Of the lines below, copy those that hold the word "nothing".

- **Records for the exercise**:

[Start of Attachment]

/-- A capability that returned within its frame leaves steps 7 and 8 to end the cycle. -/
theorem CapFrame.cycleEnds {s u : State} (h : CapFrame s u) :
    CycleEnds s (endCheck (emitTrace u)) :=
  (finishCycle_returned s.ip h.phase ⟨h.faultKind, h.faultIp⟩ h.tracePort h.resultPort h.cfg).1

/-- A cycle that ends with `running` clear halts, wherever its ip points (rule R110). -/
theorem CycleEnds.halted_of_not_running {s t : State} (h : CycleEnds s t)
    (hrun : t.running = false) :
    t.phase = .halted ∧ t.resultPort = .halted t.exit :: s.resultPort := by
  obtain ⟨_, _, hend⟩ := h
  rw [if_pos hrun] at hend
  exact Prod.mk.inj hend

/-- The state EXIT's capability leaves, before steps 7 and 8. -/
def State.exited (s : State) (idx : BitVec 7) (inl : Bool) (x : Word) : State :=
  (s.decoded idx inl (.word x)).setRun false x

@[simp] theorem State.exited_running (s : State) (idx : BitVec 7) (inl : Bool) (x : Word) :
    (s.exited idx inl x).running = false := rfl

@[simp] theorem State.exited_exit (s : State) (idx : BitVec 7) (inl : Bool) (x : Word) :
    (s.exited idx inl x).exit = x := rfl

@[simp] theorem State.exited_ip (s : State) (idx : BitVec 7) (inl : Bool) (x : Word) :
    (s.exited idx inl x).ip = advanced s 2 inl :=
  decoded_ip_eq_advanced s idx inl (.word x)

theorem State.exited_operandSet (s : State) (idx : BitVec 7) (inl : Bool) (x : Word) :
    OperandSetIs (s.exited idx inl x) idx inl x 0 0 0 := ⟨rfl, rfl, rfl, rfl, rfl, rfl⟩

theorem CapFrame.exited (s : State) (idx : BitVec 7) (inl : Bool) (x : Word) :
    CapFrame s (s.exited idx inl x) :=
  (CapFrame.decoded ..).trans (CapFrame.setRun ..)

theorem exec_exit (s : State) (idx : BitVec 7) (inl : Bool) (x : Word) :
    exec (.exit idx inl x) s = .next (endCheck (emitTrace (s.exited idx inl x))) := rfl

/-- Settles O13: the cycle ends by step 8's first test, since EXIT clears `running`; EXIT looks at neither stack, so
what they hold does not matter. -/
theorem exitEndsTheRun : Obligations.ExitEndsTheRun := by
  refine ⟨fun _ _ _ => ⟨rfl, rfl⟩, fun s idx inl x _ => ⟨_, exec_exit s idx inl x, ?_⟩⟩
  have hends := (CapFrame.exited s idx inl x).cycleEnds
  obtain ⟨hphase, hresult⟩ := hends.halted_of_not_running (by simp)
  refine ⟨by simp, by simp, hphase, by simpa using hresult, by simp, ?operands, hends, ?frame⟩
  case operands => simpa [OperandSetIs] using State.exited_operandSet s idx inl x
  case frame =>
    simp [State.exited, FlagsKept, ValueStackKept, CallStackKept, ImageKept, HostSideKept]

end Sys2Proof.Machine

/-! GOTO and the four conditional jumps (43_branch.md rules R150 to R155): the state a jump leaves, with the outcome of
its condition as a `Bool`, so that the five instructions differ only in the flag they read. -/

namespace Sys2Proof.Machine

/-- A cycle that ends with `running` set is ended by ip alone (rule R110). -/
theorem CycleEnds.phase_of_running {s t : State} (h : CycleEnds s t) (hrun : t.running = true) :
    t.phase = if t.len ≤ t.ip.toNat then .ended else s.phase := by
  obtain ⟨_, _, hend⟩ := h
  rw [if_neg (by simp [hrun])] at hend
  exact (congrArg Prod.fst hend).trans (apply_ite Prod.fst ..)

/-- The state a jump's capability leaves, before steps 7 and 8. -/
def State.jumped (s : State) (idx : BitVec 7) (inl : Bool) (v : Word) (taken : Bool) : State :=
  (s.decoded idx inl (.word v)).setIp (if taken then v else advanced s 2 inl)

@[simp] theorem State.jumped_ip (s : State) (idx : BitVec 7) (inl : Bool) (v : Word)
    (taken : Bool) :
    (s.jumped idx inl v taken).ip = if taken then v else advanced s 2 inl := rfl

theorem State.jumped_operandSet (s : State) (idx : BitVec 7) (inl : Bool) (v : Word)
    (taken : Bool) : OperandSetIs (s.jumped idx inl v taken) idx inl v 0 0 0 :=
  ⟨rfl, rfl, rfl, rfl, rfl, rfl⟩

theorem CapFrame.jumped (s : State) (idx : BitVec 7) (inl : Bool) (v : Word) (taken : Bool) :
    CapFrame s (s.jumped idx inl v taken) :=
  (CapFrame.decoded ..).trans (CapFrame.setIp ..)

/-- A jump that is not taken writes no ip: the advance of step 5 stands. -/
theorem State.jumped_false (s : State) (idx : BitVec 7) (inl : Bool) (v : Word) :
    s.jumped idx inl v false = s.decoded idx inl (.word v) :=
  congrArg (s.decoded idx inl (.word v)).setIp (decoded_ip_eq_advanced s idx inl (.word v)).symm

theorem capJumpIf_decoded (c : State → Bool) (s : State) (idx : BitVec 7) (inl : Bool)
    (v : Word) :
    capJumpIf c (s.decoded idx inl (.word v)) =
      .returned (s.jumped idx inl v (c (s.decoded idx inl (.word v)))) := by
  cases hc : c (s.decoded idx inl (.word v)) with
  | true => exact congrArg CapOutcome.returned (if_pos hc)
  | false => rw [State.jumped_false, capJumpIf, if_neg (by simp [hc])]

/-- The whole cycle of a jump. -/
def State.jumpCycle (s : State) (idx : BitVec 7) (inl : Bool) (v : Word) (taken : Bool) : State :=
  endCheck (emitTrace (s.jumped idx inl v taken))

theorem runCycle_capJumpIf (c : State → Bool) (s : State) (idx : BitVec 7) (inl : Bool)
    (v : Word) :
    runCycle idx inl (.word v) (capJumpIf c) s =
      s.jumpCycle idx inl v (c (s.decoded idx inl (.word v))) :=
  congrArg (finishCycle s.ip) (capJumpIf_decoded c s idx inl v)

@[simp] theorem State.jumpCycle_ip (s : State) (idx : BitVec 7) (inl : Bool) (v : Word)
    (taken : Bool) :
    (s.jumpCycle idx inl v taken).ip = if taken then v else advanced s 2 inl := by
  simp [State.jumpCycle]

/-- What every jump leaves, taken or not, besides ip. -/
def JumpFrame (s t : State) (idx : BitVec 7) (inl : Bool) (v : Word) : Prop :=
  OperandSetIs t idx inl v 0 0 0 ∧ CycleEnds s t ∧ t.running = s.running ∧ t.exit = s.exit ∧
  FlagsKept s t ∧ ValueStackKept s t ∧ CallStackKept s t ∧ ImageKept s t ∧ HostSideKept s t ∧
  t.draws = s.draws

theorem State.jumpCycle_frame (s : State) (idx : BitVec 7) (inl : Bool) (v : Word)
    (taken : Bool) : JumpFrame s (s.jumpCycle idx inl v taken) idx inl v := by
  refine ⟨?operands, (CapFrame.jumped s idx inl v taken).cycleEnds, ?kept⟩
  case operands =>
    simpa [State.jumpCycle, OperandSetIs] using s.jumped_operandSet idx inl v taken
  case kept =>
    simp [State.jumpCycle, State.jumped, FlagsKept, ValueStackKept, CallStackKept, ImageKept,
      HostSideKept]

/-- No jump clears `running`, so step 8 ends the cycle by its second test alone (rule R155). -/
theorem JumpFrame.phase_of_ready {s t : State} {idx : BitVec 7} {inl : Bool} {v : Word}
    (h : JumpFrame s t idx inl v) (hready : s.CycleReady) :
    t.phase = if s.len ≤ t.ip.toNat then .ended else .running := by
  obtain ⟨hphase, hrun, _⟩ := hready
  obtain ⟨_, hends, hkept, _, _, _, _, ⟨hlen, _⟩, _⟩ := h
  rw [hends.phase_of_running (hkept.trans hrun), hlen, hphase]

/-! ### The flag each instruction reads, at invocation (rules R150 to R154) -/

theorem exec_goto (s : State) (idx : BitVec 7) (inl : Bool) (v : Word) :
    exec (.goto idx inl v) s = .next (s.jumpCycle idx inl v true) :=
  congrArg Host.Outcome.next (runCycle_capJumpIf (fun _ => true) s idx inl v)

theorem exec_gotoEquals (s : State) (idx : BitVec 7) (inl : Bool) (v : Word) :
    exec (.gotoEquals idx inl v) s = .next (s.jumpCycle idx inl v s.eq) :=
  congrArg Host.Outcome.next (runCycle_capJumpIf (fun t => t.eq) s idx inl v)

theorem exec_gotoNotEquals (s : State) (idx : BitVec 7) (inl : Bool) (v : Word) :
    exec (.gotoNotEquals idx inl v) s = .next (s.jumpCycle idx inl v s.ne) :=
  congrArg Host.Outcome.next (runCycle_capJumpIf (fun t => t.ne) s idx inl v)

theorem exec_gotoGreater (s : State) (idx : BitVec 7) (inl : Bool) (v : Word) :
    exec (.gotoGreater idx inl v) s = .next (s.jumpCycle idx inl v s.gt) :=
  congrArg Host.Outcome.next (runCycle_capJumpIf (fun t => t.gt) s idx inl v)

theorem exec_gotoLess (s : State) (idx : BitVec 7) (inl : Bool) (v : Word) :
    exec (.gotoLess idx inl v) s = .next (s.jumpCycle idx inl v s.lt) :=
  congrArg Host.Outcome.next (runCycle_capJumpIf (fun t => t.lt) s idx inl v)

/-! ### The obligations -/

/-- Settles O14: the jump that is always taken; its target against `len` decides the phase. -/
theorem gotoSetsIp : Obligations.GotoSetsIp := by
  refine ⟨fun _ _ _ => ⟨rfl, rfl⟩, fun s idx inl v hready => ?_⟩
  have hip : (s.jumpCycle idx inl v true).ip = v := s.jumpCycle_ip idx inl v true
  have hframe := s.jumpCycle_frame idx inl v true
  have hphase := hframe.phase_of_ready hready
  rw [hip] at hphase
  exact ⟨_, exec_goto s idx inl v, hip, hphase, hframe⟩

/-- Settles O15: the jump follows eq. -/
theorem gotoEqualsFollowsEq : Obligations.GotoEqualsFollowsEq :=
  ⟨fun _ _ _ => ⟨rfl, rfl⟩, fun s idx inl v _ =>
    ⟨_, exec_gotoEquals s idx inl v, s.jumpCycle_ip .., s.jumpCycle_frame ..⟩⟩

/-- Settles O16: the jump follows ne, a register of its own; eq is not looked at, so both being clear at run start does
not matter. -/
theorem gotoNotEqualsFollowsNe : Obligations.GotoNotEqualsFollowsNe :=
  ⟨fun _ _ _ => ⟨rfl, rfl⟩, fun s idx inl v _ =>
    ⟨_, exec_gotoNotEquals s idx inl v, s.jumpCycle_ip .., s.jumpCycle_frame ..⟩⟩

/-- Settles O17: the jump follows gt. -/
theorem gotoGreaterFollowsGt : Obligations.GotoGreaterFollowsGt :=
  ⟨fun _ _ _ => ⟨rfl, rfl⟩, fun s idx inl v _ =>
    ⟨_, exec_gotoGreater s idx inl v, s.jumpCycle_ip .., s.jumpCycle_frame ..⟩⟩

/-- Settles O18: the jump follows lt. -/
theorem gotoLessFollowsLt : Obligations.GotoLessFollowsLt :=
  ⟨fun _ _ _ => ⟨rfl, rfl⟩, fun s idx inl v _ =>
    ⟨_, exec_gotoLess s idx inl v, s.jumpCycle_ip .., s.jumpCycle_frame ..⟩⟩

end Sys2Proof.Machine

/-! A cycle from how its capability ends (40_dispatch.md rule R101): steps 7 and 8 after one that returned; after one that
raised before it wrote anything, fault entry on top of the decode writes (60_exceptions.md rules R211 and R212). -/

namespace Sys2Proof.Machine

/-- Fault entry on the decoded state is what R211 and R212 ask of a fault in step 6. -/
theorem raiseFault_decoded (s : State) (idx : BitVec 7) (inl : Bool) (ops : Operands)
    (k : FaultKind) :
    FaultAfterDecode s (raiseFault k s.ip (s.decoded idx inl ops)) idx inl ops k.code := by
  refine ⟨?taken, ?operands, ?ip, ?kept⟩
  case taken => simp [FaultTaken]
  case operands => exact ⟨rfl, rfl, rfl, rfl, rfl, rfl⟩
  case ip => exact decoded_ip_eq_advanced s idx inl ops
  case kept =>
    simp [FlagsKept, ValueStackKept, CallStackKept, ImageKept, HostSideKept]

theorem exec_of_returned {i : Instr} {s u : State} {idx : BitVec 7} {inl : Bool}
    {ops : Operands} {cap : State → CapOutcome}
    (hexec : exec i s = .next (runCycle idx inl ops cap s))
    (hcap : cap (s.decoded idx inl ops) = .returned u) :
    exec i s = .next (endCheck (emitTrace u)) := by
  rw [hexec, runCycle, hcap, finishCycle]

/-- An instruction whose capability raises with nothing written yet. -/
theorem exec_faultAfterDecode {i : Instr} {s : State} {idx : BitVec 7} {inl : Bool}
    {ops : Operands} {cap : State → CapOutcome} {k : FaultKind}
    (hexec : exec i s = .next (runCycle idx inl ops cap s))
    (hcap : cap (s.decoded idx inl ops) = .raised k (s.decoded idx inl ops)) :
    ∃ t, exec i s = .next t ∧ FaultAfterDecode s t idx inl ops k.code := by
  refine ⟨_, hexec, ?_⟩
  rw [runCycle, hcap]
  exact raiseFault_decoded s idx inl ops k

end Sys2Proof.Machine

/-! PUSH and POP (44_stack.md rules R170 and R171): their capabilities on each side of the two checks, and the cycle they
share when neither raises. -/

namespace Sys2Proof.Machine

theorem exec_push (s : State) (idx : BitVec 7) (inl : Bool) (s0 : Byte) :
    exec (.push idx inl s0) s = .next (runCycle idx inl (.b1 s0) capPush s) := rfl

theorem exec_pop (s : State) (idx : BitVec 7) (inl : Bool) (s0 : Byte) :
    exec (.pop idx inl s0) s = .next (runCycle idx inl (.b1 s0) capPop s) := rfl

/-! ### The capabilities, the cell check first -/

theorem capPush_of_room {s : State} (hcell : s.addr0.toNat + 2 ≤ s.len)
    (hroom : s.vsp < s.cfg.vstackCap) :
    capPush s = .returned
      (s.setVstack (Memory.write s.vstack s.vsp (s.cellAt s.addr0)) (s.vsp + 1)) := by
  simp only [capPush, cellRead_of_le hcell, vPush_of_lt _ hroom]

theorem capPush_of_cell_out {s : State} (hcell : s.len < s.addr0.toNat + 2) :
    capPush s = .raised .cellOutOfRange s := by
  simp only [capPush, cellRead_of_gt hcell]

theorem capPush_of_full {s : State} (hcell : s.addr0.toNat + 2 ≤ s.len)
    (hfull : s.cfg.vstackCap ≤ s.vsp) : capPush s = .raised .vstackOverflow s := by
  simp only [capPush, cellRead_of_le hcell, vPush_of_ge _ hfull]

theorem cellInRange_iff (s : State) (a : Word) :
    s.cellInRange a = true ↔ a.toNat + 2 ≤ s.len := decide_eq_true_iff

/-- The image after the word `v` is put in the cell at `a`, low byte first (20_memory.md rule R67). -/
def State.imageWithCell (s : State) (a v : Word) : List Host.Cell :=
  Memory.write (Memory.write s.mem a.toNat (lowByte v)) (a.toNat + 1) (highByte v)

[End of Attachment]
[Start of Attachment]

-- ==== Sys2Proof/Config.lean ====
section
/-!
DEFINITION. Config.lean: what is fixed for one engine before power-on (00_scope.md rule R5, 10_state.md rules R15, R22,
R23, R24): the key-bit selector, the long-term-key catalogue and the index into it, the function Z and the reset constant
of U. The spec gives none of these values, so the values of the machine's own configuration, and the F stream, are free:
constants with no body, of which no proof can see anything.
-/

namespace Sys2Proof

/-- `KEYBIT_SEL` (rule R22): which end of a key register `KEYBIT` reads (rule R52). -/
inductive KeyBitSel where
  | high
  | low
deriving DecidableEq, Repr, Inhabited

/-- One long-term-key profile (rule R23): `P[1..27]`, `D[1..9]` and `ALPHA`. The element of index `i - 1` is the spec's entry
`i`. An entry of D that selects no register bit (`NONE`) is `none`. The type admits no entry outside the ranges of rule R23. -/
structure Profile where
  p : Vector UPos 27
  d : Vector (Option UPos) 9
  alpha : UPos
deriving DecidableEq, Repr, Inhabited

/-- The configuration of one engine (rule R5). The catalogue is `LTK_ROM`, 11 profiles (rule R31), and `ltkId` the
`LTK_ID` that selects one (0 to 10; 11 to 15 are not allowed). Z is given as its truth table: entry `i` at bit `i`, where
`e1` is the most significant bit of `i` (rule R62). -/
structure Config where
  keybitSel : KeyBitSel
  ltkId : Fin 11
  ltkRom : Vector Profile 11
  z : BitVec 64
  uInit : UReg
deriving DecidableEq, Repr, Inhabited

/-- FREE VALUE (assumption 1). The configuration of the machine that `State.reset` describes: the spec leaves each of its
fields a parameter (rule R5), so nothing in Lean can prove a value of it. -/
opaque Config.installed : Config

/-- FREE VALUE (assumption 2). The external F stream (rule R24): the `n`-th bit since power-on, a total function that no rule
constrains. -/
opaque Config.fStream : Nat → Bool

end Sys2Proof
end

[End of Attachment]
[Start of Attachment]

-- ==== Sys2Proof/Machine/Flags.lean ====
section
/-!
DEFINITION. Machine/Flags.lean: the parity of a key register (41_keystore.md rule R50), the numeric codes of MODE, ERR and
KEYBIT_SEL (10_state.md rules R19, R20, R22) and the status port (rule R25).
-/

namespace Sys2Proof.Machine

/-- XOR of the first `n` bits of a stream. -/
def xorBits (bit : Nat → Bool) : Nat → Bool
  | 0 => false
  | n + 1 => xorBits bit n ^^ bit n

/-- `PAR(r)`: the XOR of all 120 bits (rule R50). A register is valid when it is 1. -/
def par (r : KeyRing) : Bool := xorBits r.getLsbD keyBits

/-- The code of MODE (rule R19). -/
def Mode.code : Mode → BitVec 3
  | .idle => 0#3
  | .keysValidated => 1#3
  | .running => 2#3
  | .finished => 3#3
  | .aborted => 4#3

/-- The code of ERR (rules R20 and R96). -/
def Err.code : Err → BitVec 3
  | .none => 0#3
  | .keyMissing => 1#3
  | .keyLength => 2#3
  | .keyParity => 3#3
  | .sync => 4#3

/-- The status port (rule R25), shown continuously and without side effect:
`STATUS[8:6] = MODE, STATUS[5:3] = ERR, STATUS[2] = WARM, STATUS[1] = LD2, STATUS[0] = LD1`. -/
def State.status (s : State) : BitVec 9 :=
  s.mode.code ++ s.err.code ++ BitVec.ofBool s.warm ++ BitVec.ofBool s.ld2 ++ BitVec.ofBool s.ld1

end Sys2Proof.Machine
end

[End of Attachment]

- **Answer section**:
/-- An instruction whose capability raises with nothing written yet. -/
fields a parameter (rule R5), so nothing in Lean can prove a value of it. -/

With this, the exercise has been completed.